Schwartz posed a simple but pointed question: “If there were a few very rich, very rational people who really believed that there was a 1% chance that XRP could hit $10K in 10 years, they’d bid XRP up to at least $20 today. Why aren’t they? Conspiracy?” He used this reasoning to suggest that the market itself refutes the feasibility of such extreme price targets, as no meaningful buying pressure exists at levels far below $20.
The debate began after an X user asked Schwartz to comment on price models derived from Chris Burniske’s Price = PQ / (V × S) framework, which some XRP proponents have used to support the $10,000 thesis. Schwartz dismissed the argument by focusing on market behavior rather than mathematical abstractions.

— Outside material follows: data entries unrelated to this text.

/-- LOADING_READ of a part word: take_seq is known_seq, and a slot whose take_seq and settle_seq differ joins the
orphans; the next slot's host word is read. After the last slot the first orphan's settle begins, or, with no
orphan, the line table is applied to INC and OUTD at one instant and the word of config_ack and torn_total is
written (10, R141, R143, R144; 01, R4; 07, R107; 08, R119). An orphan's settle makes its four writes, naming
ORPHANED with 0xFF, 0xFF, 0 and 0; then the settlement is counted, the settle copy following at the count, then
the orphan, and then the next orphan or the line table has its turn (10, R143; 02, R23, R36). When entries n to 15
are reset, and a settled slot's copy set, is the model's reading (log 22); that a line's run start keeps its
value is the model's choice (log 11). -/
def Obligations.LastPartWordAppliesTableOrSettlesOrphans : Prop :=
  (∀ (s u : State) (r : BusReturn) (req : Request) (rest : List Request) (x : Loading) (k : SlotId)
    (take settle : Half) (orphans : List (SlotId × Half)),
    Returns s r req rest → req.access = .loading → replyFailed r.reply = false →
    u = s.afterReturn r req rest → u.engc.loading = some x → x.stopping = false → x.phase = .partWord k →
    take = (s.wordReturned r req rest).extractLsb' 0 16 →
    settle = (s.wordReturned r req rest).extractLsb' 16 16 →
    orphans = x.orphans ++ (if take = settle then [] else [(k, take)]) →
    ∃ t : State, exec (.loadingRead r) s = .next t ∧
      (t.mirror k).state = .idle ∧ (t.mirror k).lane = none ∧ (t.mirror k).pendingOutcome = none ∧
      (k.val < u.engc.slotCount → (t.mirror k).knownSeq = take ∧
        (take = settle → (t.mirror k).settleCopy = take)) ∧
      (∀ j : SlotId, j.val < k.val → k.val < u.engc.slotCount → t.mirror j = u.mirror j) ∧
      (∀ next : SlotId, next.val = k.val + 1 → next.val < u.engc.slotCount →
        t.engc.loading = some { x with phase := .hostWord next, orphans := orphans } ∧
        t.mport = rest ++ [u.requestOf .loading (u.hostWordAddr next) none]) ∧
      (u.engc.slotCount = k.val + 1 →
        (∀ j : SlotId, k.val < j.val → t.mirror j =
          { knownSeq := 0, state := .idle, lane := none, settleCopy := 0, pendingOutcome := none }) ∧
        (orphans = [] →
          t.inc.sampling = true ∧
          (∀ i : InLine, t.inc.lines[i] = { u.inc.lines[i] with
            filterCode := filterCode x.table i, accepted := r.pins.getLsbD i.val, run := 0 }) ∧
          (∀ o : OutLine, t.outd[o] = { u.outd[o] with
            idle := idleByte x.table o != 0, level := idleByte x.table o != 0, keep := false }) ∧
          t.mport = rest ++ [u.requestOf .configAck (s.regp.area + 0x08#32)
            (some (u.smon.counters.tornTotal ++ x.configSeq))]) ∧
        (∀ j seq more, orphans = (j, seq) :: more →
          t.engc.loading = some { x with
            phase := .orphanWrite 0, orphans := orphans, settledEpoch := s.tbu.epoch } ∧
          t.mport = rest ++ [u.requestOf .orphanSettle (u.slotWord j 0x1C#32)
            (some (quad8 0 0xFF#8 0xFF#8 12#8))]))) ∧
  (∀ (s u : State) (r : BusReturn) (req : Request) (rest : List Request) (x : Loading) (k : SlotId)
    (seq : Half) (more : List (SlotId × Half)) (i : Nat),
    Returns s r req rest → req.access = .orphanSettle → replyFailed r.reply = false →
    u = s.afterReturn r req rest → u.engc.loading = some x → x.stopping = false →
    x.phase = .orphanWrite i → x.orphans = (k, seq) :: more →
    ∃ t : State, exec (.settleWrite r) s = .next t ∧
      (i < 3 → t.engc.loading = some { x with phase := .orphanWrite (i + 1) } ∧
        t.mport = rest ++ [u.requestOf .orphanSettle (u.slotWord k (settleWordOffset (i + 1)))
          (some (settleWord (i + 1) (quad8 0 0xFF#8 0xFF#8 12#8) 0 x.settledEpoch seq))]) ∧
      (3 ≤ i → t.engc.loading = some { x with phase := .orphanSettled } ∧
        t.smon.counts = u.smon.counts ++ [{ kind := .settlement k seq, requester := .engc }])) ∧
  (∀ (s u : State) (r : BusReturn) (req : Request) (rest : List Request) (x : Loading) (k : SlotId)
    (seq : Half), Returns s r req rest → req.access = .counter → replyFailed r.reply = false →
    u = s.afterReturn r req rest → u.engc.loading = some x → x.stopping = false →
    (x.phase = .orphanSettled → u.smon.counts = [{ kind := .settlement k seq, requester := .engc }] →
      ∃ t : State, exec (.counterWrite r) s = .next t ∧ (t.mirror k).settleCopy = seq ∧
        t.engc.loading = some { x with phase := .orphanCounted } ∧
        t.smon.counts = [{ kind := .orphan, requester := .engc }]) ∧
    (x.phase = .orphanCounted → u.smon.counts = [{ kind := .orphan, requester := .engc }] →
      ∃ t : State, exec (.counterWrite r) s = .next t ∧ t.smon.counts = [] ∧
        (x.orphans.tail = [] → t.inc.sampling = true ∧
          t.engc.loading = some { x with phase := .configAck, orphans := [] } ∧
          t.mport = rest ++ [u.requestOf .configAck (s.regp.area + 0x08#32)
            (some (u.smon.counters.tornTotal ++ x.configSeq))]) ∧
        (∀ j next more, x.orphans.tail = (j, next) :: more →
          t.engc.loading = some { x with
            phase := .orphanWrite 0, orphans := (j, next) :: more, settledEpoch := s.tbu.epoch } ∧
          t.mport = rest ++ [u.requestOf .orphanSettle (u.slotWord j 0x1C#32)
            (some (quad8 0 0xFF#8 0xFF#8 12#8))])))

/-- CONFIG_ACK_WRITE: the copy takes the value and the engine enters RUNNING, which restarts the sweep timer
and requests the first sweep; told to stop, the engine enters OFF instead (10, R144, R145; 03, R46). -/
def Obligations.ConfigAckEntersRunning : Prop :=
  ∀ (s : State) (r : BusReturn) (req : Request) (rest : List Request) (x : Loading),
    Returns s r req rest → req.access = .configAck → replyFailed r.reply = false →
    (s.afterReturn r req rest).engc.loading = some x →
    ∃ t : State, exec (.configAckWrite r) s = .next t ∧ t.smon.counters.ackCopy = x.configSeq ∧
      t.engc.loading = none ∧
      (x.stopping = false → t.engc.engine = .running ∧ t.tbu.timer = 0 ∧
        SweepRequested (s.afterReturn r req rest) t) ∧
      (x.stopping = true → t.engc.engine = .off ∧ t.regp.enable = false)

/-- DRAIN_END: with the queue empty, every lane in the pool and SMON idle, the engine enters OFF and the epoch
holds (10, R147; 03, R39). -/
def Obligations.DrainEndEntersOff : Prop :=
  ∀ s : State, s.engc.engine = .draining → s.admu.queue = [] → (∀ l : LaneId, s.admu.pool[l] = true) →
    s.smon.piece = none → s.smon.waiting = [] → s.smon.counts = [] →
    ∃ t : State, exec .drainEnd s = .next t ∧ t.engc.engine = .off ∧ t.regp.enable = false ∧
      t.tbu.epoch = s.tbu.epoch ∧ t.engc.faultCode = s.engc.faultCode ∧ t.regp.cause = s.regp.cause ∧
      t.outd = s.outd ∧ t.mem = s.mem ∧ t.ticking = false
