/-! ### Arrays -/

@[simp] theorem tabulate4_getElem {α : Type} (f : Fin 4 → α) (n : Nat) (h : n < 4) :
    (tabulate4 f)[n] = f ⟨n, h⟩ := by
  iterate 4 (rcases n with _ | n; · rfl)
  omega

@[simp] theorem tabulate8_getElem {α : Type} (f : Fin 8 → α) (n : Nat) (h : n < 8) :
    (tabulate8 f)[n] = f ⟨n, h⟩ := by
  iterate 8 (rcases n with _ | n; · rfl)
  omega

theorem tabulate4_get {α : Type} (f : Fin 4 → α) (i : Fin 4) : (tabulate4 f)[i] = f i := by simp

theorem tabulate8_get {α : Type} (f : Fin 8 → α) (i : Fin 8) : (tabulate8 f)[i] = f i := by simp

theorem vectorSet_self {α : Type} {n : Nat} (v : Vector α n) (i : Fin n) (x : α) :
    (v.set i x)[i] = x := by simp

theorem vectorSet_other {α : Type} {n : Nat} (v : Vector α n) (i j : Fin n) (x : α) (h : i ≠ j) :
    (v.set i x)[j] = v[j] := by
  have : i.val ≠ j.val := fun e => h (Fin.ext e)
  simp [this]

@[simp] theorem State.setLane_lane (s : State) (l : LaneId) (x : Lane) : (s.setLane l x).lane l = x := by
  simp [State.lane]

theorem State.setLane_other (s : State) (l k : LaneId) (x : Lane) (h : l ≠ k) :
    (s.setLane l x).lane k = s.lane k := by
  simpa [State.lane] using vectorSet_other s.lanes l k x h

@[simp] theorem State.setMirror_mirror (s : State) (k : SlotId) (m : Mirror) :
    (s.setMirror k m).mirror k = m := by simp [State.mirror]

/-- The recall in force for a slot is the one last written there. -/
@[simp] theorem State.setRecall_self (s : State) (k : SlotId) (x : Option SeenRecall) :
    (s.setRecall k x).smon.recalls[k] = x := vectorSet_self ..

theorem State.setRecall_other (s : State) (k j : SlotId) (x : Option SeenRecall) (h : k ≠ j) :
    (s.setRecall k x).smon.recalls[j] = s.smon.recalls[j] := vectorSet_other s.smon.recalls k j x h

@[simp] theorem State.setRecall_mirror (s : State) (k j : SlotId) (x : Option SeenRecall) :
    (s.setRecall k x).mirror j = s.mirror j := rfl

theorem State.setMirror_other (s : State) (k j : SlotId) (m : Mirror) (h : k ≠ j) :
    (s.setMirror k m).mirror j = s.mirror j := by
  simpa [State.mirror] using vectorSet_other s.smon.mirror k j m h

/-- A lane is read from the array of lanes alone. -/
theorem State.lane_of_lanes {s t : State} (h : t.lanes = s.lanes) (l : LaneId) : t.lane l = s.lane l := by
  simp [State.lane, h]

/-- A mirror entry is read from SMON's mirror alone. -/
theorem State.mirror_of_mirror {s t : State} (h : t.smon.mirror = s.smon.mirror) (k : SlotId) :
    t.mirror k = s.mirror k := by
  simp [State.mirror, h]

end Sys2Proof.Machine
end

When a user suggested that Ripple could use its own products—such as Ripple Prime or treasury-related flows—to push XRP above $100, Schwartz rejected the idea. “Maybe there was one time when you could semi-plausibly argue that Ripple had some easy way to shoot up the price of XRP massively for good but was just waiting for the right time to maximize something or other,” he wrote. “But boy, it’s hard to argue that today. For one thing, circumstances have changed so much that it’s hard to imagine we’ve held onto this magic switch for so long and it’s still just waiting to go.”
Schwartz also pushed back against the notion that wealthy investors primarily focus on wealth preservation rather than high-risk bets. “The way rich people preserve wealth is by taking bigger risks than other people can stand to take,” he countered. When another user argued that large buyers might accumulate XRP over-the-counter (OTC) to avoid visible price impact, Schwartz conceded that could happen initially but warned that “they wouldn’t stop until they had moved the price or run out of money.”
Schwartz has openly admitted that he personally de-risked his finances by selling a significant portion of his XRP holdings at just $0.10 per token. “I started selling XRP at $0.10 because it seemed insane,” he explained. He also clarified that Ripple does not hold any hidden mechanism to artificially inflate XRP’s price. “We’ve explained what we’re doing, why we’re doing it, and what we hope to achieve. While we aren’t transparent about everything, we’re not hiding some grand conspiracy. At least not as far as I know,” Schwartz stated.
At the time of writing, XRP is trading at approximately $1.38, down 63% from its all-time high set ten months ago.